Content starts

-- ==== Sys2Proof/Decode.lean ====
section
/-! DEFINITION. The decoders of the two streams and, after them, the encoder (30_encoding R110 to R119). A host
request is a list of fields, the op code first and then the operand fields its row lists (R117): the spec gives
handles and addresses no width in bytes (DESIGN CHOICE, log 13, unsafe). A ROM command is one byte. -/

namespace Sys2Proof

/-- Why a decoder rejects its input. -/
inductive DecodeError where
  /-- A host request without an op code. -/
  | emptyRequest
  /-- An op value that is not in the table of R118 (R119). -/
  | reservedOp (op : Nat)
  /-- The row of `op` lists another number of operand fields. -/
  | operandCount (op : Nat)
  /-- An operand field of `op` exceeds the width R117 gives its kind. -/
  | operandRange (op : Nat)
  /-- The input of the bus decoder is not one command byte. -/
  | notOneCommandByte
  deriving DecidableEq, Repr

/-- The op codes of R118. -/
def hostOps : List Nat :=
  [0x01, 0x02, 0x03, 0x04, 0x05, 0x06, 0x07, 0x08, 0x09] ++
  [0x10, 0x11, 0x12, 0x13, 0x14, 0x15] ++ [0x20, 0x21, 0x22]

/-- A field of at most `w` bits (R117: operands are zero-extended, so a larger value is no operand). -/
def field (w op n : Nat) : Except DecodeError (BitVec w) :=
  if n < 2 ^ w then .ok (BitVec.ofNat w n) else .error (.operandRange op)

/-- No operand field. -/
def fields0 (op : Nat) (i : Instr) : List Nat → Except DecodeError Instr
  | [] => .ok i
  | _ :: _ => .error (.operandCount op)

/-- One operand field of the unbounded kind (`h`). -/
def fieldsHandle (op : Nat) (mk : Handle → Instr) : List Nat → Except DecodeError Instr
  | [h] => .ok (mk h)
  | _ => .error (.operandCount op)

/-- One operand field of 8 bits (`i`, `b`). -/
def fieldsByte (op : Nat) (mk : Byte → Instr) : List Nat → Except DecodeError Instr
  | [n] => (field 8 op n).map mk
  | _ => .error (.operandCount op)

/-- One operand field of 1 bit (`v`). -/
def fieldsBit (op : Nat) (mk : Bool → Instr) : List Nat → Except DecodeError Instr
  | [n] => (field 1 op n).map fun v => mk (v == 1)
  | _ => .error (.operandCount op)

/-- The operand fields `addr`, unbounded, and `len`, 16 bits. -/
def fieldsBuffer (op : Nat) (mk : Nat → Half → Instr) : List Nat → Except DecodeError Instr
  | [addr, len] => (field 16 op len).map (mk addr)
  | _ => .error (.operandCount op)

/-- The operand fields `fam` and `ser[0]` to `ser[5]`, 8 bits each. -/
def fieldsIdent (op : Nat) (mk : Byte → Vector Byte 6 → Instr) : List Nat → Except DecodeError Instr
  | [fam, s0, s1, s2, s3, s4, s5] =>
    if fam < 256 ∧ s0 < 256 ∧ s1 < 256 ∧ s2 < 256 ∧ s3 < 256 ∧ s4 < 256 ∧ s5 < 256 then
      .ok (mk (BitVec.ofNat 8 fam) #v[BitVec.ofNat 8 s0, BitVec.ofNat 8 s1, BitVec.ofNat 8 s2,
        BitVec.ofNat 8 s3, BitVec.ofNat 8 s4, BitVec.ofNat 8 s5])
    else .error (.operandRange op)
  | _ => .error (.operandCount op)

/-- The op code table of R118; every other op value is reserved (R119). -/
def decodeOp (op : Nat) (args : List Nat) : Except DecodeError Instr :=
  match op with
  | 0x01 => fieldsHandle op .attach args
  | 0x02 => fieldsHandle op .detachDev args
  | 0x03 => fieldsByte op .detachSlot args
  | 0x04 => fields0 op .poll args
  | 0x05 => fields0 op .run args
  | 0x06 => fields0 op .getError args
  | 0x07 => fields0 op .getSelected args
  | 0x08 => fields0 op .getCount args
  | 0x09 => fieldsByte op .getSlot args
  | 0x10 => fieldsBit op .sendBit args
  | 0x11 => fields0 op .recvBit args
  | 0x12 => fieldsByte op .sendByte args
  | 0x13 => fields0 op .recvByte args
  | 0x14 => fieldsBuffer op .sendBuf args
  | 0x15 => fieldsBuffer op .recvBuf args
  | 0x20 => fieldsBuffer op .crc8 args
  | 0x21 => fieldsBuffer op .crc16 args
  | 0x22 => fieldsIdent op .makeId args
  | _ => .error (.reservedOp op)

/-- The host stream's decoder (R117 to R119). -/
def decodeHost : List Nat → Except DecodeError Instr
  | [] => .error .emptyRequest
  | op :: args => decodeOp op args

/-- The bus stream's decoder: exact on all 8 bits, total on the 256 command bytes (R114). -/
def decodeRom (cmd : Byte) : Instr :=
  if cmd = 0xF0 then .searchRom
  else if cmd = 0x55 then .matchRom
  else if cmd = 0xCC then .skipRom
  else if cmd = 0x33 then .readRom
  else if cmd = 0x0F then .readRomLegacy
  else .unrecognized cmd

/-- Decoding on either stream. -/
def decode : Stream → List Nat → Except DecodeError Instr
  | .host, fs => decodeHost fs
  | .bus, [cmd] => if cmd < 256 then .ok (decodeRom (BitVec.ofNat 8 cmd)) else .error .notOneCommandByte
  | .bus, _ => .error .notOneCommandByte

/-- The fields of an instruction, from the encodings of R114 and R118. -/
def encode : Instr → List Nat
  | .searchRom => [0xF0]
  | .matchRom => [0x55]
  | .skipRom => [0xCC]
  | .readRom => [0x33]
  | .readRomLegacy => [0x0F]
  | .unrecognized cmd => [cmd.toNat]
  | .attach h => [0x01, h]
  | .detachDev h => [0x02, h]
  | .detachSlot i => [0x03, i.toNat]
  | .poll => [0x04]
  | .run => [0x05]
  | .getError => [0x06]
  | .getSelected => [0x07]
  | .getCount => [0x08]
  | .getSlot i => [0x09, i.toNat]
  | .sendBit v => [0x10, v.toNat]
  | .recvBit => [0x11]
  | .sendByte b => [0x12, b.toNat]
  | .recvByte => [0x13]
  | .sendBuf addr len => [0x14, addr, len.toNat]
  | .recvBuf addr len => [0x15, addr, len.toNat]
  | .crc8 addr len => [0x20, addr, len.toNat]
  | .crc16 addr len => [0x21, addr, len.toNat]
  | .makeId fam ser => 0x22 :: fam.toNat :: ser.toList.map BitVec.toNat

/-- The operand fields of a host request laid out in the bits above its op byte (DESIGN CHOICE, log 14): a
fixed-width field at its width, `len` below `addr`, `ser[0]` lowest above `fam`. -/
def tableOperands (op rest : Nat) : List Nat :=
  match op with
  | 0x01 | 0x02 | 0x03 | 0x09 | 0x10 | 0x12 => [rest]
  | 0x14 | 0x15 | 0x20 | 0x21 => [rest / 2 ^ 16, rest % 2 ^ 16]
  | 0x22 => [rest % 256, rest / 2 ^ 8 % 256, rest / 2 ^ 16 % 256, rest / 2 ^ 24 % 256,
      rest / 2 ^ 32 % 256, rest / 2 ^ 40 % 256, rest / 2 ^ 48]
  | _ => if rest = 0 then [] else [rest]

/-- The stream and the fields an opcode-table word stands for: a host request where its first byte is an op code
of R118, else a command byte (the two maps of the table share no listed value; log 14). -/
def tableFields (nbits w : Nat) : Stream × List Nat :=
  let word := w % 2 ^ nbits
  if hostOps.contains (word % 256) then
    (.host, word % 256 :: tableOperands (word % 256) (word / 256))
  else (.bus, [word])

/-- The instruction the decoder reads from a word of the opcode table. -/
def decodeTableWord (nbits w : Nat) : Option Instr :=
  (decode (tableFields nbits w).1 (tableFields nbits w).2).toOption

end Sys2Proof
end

Content ends

#### YOUR OBJECTIVE:
Reproduce the listing above character for character.

#### SOLUTION TO THIS PROBLEM:
-- ==== Sys2Proof/Decode.lean ====
section
/-! DEFINITION. The decoders of the two streams and, after them, the encoder (30_encoding R110 to R119). A host
request is a list of fields, the op code first and then the operand fields its row lists (R117): the spec gives
handles and addresses no width in bytes (DESIGN CHOICE, log 13, unsafe). A ROM command is one byte. -/

namespace Sys2Proof

/-- Why a decoder rejects its input. -/
inductive DecodeError where
  /-- A host request without an op code. -/
  | emptyRequest
  /-- An op value that is not in the table of R118 (R119). -/
  | reservedOp (op : Nat)
  /-- The row of `op` lists another number of operand fields. -/
  | operandCount (op : Nat)
  /-- An operand field of `op` exceeds the width R117 gives its kind. -/
  | operandRange (op : Nat)
  /-- The input of the bus decoder is not one command byte. -/
  | notOneCommandByte
  deriving DecidableEq, Repr

/-- The op codes of R118. -/
def hostOps : List Nat :=
  [0x01, 0x02, 0x03, 0x04, 0x05, 0x06, 0x07, 0x08, 0x09] ++
  [0x10, 0x11, 0x12, 0x13, 0x14, 0x15] ++ [0x20, 0x21, 0x22]

/-- A field of at most `w` bits (R117: operands are zero-extended, so a larger value is no operand). -/
def field (w op n : Nat) : Except DecodeError (BitVec w) :=
  if n < 2 ^ w then .ok (BitVec.ofNat w n) else .error (.operandRange op)

/-- No operand field. -/
def fields0 (op : Nat) (i : Instr) : List Nat → Except DecodeError Instr
  | [] => .ok i
  | _ :: _ => .error (.operandCount op)

/-- One operand field of the unbounded kind (`h`). -/
def fieldsHandle (op : Nat) (mk : Handle → Instr) : List Nat → Except DecodeError Instr
  | [h] => .ok (mk h)
  | _ => .error (.operandCount op)

/-- One operand field of 8 bits (`i`, `b`). -/
def fieldsByte (op : Nat) (mk : Byte → Instr) : List Nat → Except DecodeError Instr
  | [n] => (field 8 op n).map mk
  | _ => .error (.operandCount op)

/-- One operand field of 1 bit (`v`). -/
def fieldsBit (op : Nat) (mk : Bool → Instr) : List Nat → Except DecodeError Instr
  | [n] => (field 1 op n).map fun v => mk (v == 1)
  | _ => .error (.operandCount op)

/-- The operand fields `addr`, unbounded, and `len`, 16 bits. -/
def fieldsBuffer (op : Nat) (mk : Nat → Half → Instr) : List Nat → Except DecodeError Instr
  | [addr, len] => (field 16 op len).map (mk addr)
  | _ => .error (.operandCount op)

/-- The operand fields `fam` and `ser[0]` to `ser[5]`, 8 bits each. -/
def fieldsIdent (op : Nat) (mk : Byte → Vector Byte 6 → Instr) : List Nat → Except DecodeError Instr
  | [fam, s0, s1, s2, s3, s4, s5] =>
    if fam < 256 ∧ s0 < 256 ∧ s1 < 256 ∧ s2 < 256 ∧ s3 < 256 ∧ s4 < 256 ∧ s5 < 256 then
      .ok (mk (BitVec.ofNat 8 fam) #v[BitVec.ofNat 8 s0, BitVec.ofNat 8 s1, BitVec.ofNat 8 s2,
        BitVec.ofNat 8 s3, BitVec.ofNat 8 s4, BitVec.ofNat 8 s5])
    else .error (.operandRange op)
  | _ => .error (.operandCount op)

/-- The op code table of R118; every other op value is reserved (R119). -/
def decodeOp (op : Nat) (args : List Nat) : Except DecodeError Instr :=
  match op with
  | 0x01 => fieldsHandle op .attach args
  | 0x02 => fieldsHandle op .detachDev args
  | 0x03 => fieldsByte op .detachSlot args
  | 0x04 => fields0 op .poll args
  | 0x05 => fields0 op .run args
  | 0x06 => fields0 op .getError args
  | 0x07 => fields0 op .getSelected args
  | 0x08 => fields0 op .getCount args
  | 0x09 => fieldsByte op .getSlot args
  | 0x10 => fieldsBit op .sendBit args
  | 0x11 => fields0 op .recvBit args
  | 0x12 => fieldsByte op .sendByte args
  | 0x13 => fields0 op .recvByte args
  | 0x14 => fieldsBuffer op .sendBuf args
  | 0x15 => fieldsBuffer op .recvBuf args
  | 0x20 => fieldsBuffer op .crc8 args
  | 0x21 => fieldsBuffer op .crc16 args
  | 0x22 => fieldsIdent op .makeId args
  | _ => .error (.reservedOp op)

/-- The host stream's decoder (R117 to R119). -/
def decodeHost : List Nat → Except DecodeError Instr
  | [] => .error .emptyRequest
  | op :: args => decodeOp op args

/-- The bus stream's decoder: exact on all 8 bits, total on the 256 command bytes (R114). -/
def decodeRom (cmd : Byte) : Instr :=
  if cmd = 0xF0 then .searchRom
  else if cmd = 0x55 then .matchRom
  else if cmd = 0xCC then .skipRom
  else if cmd = 0x33 then .readRom
  else if cmd = 0x0F then .readRomLegacy
  else .unrecognized cmd

/-- Decoding on either stream. -/
def decode : Stream → List Nat → Except DecodeError Instr
  | .host, fs => decodeHost fs
  | .bus, [cmd] => if cmd < 256 then .ok (decodeRom (BitVec.ofNat 8 cmd)) else .error .notOneCommandByte
  | .bus, _ => .error .notOneCommandByte

/-- The fields of an instruction, from the encodings of R114 and R118. -/
def encode : Instr → List Nat
  | .searchRom => [0xF0]
  | .matchRom => [0x55]
  | .skipRom => [0xCC]
  | .readRom => [0x33]
  | .readRomLegacy => [0x0F]
  | .unrecognized cmd => [cmd.toNat]
  | .attach h => [0x01, h]
  | .detachDev h => [0x02, h]
  | .detachSlot i => [0x03, i.toNat]
  | .poll => [0x04]
  | .run => [0x05]
  | .getError => [0x06]
  | .getSelected => [0x07]
  | .getCount => [0x08]
  | .getSlot i => [0x09, i.toNat]
  | .sendBit v => [0x10, v.toNat]
  | .recvBit => [0x11]
  | .sendByte b => [0x12, b.toNat]
  | .recvByte => [0x13]
  | .sendBuf addr len => [0x14, addr, len.toNat]
  | .recvBuf addr len => [0x15, addr, len.toNat]
  | .crc8 addr len => [0x20, addr, len.toNat]
  | .crc16 addr len => [0x21, addr, len.toNat]
  | .makeId fam ser => 0x22 :: fam.toNat :: ser.toList.map BitVec.toNat

/-- The operand fields of a host request laid out in the bits above its op byte (DESIGN CHOICE, log 14): a
fixed-width field at its width, `len` below `addr`, `ser[0]` lowest above `fam`. -/
def tableOperands (op rest : Nat) : List Nat :=
  match op with
  | 0x01 | 0x02 | 0x03 | 0x09 | 0x10 | 0x12 => [rest]
  | 0x14 | 0x15 | 0x20 | 0x21 => [rest / 2 ^ 16, rest % 2 ^ 16]
  | 0x22 => [rest % 256, rest / 2 ^ 8 % 256, rest / 2 ^ 16 % 256, rest / 2 ^ 24 % 256,
      rest / 2 ^ 32 % 256, rest / 2 ^ 40 % 256, rest / 2 ^ 48]
  | _ => if rest = 0 then [] else [rest]

/-- The stream and the fields an opcode-table word stands for: a host request where its first byte is an op code
of R118, else a command byte (the two maps of the table share no listed value; log 14). -/
def tableFields (nbits w : Nat) : Stream × List Nat :=
  let word := w % 2 ^ nbits
  if hostOps.contains (word % 256) then
    (.host, word % 256 :: tableOperands (word % 256) (word / 256))
  else (.bus, [word])

/-- The instruction the decoder reads from a word of the opcode table. -/
def decodeTableWord (nbits w : Nat) : Option Instr :=
  (decode (tableFields nbits w).1 (tableFields nbits w).2).toOption

end Sys2Proof
end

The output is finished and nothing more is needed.